[TO DO] Counting the line with "theorem moves_execMwWrite (t" as the last one, copy out the lines of the data exactly from the first onward.

Stored data
——

theorem moves_execCompartmentViolation (t core : Nat) (access : CoreAccess) (s : State) :
    Moves (parts [.time, .regs, .shadow, .groups, .out, .hif, .ras, .frf, .fw, .aid, .mbx, .net, .sec]) s (execCompartmentViolation t core access s) := by
  unfold execCompartmentViolation
  repeat' first
    | rfl | with_reducible apply moves_next | with_reducible apply keeps_at | with_reducible apply keeps_checkAccess
    | with_reducible exact keeps_refl

theorem moves_execMwWrite (t off size val : Nat) (s : State) :
    Moves (parts [.time, .regs, .hif, .aid, .mbx]) s (execMwWrite t off size val s) := by
  unfold execMwWrite
  repeat' first
    | rfl | with_reducible apply moves_next | with_reducible apply keeps_at | with_reducible apply keeps_mwArrive
    | with_reducible exact keeps_refl

theorem moves_execMwCmdGo (t : Nat) (s : State) :
    Moves (parts [.time, .regs, .hif, .aid, .mbx]) s (execMwCmdGo t s) := by
  unfold execMwCmdGo
  repeat' first
    | rfl | with_reducible apply moves_next | with_reducible apply keeps_at | with_reducible apply keeps_mwArrive
    | with_reducible exact keeps_refl

theorem moves_execControlCoreFail (t core cond : Nat) (s : State) :
    Moves (parts [.time, .regs, .shadow, .groups, .out, .hif, .ras, .frf, .fw, .aid, .mbx, .net, .sec]) s (execControlCoreFail t core cond s) := by
  unfold execControlCoreFail
  repeat' first
    | (extract_lets +onlyGivenNames sv; refine moves_cut (t := sv) ?_ ?_; subst sv; rotate_left; clear_value sv; revert sv; intro _ _; rotate_left)
    | with_reducible assumption | rfl | with_reducible apply moves_next | with_reducible apply keeps_at
    | with_reducible apply keeps_ctlFail | with_reducible apply keeps_mwDrain | with_reducible exact keeps_refl

theorem moves_execAdmissionEvaluation (t : Nat) (s : State) :
    Moves (parts [.time, .regs, .shadow, .groups, .mem, .out, .fresh, .hif, .ras, .mm, .hg, .frf, .sd, .img, .cp, .aid, .built, .mbx, .net, .bud, .adm]) s (execAdmissionEvaluation t s) := by
  unfold execAdmissionEvaluation
  repeat' first
    | rfl | with_reducible apply moves_next | with_reducible apply keeps_at
    | with_reducible apply keeps_admissionEvaluation | with_reducible apply keeps_mwDrain
    | with_reducible apply keeps_mirrorConfig | with_reducible exact keeps_refl

theorem moves_execFwVersion (t : Nat) (cmd : CmdRef) (s : State) :
    Moves (parts [.time, .out, .fresh, .hif, .frf, .aid, .mbx, .net, .bud]) s (execFwVersion t cmd s) := by
  unfold execFwVersion
  repeat' first
    | intro _ | with_reducible assumption | rfl | with_reducible apply moves_next | with_reducible apply keeps_at
    | with_reducible apply keeps_command | with_reducible apply keeps_fwVersion | with_reducible exact keeps_refl

theorem moves_execFwStage (t : Nat) (cmd : CmdRef) (s : State) :
    Moves (parts [.time, .regs, .mem, .out, .hif, .frf, .aid, .mbx, .net, .bud]) s (execFwStage t cmd s) := by
  unfold execFwStage
  repeat' first
    | intro _ | with_reducible assumption | rfl | with_reducible apply moves_next | with_reducible apply keeps_at
    | with_reducible apply keeps_command | with_reducible apply keeps_fwStage | with_reducible exact keeps_refl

——

[WORKED SOLUTION]
theorem moves_execCompartmentViolation (t core : Nat) (access : CoreAccess) (s : State) :
    Moves (parts [.time, .regs, .shadow, .groups, .out, .hif, .ras, .frf, .fw, .aid, .mbx, .net, .sec]) s (execCompartmentViolation t core access s) := by
  unfold execCompartmentViolation
  repeat' first
    | rfl | with_reducible apply moves_next | with_reducible apply keeps_at | with_reducible apply keeps_checkAccess
    | with_reducible exact keeps_refl

theorem moves_execMwWrite (t off size val : Nat) (s : State) :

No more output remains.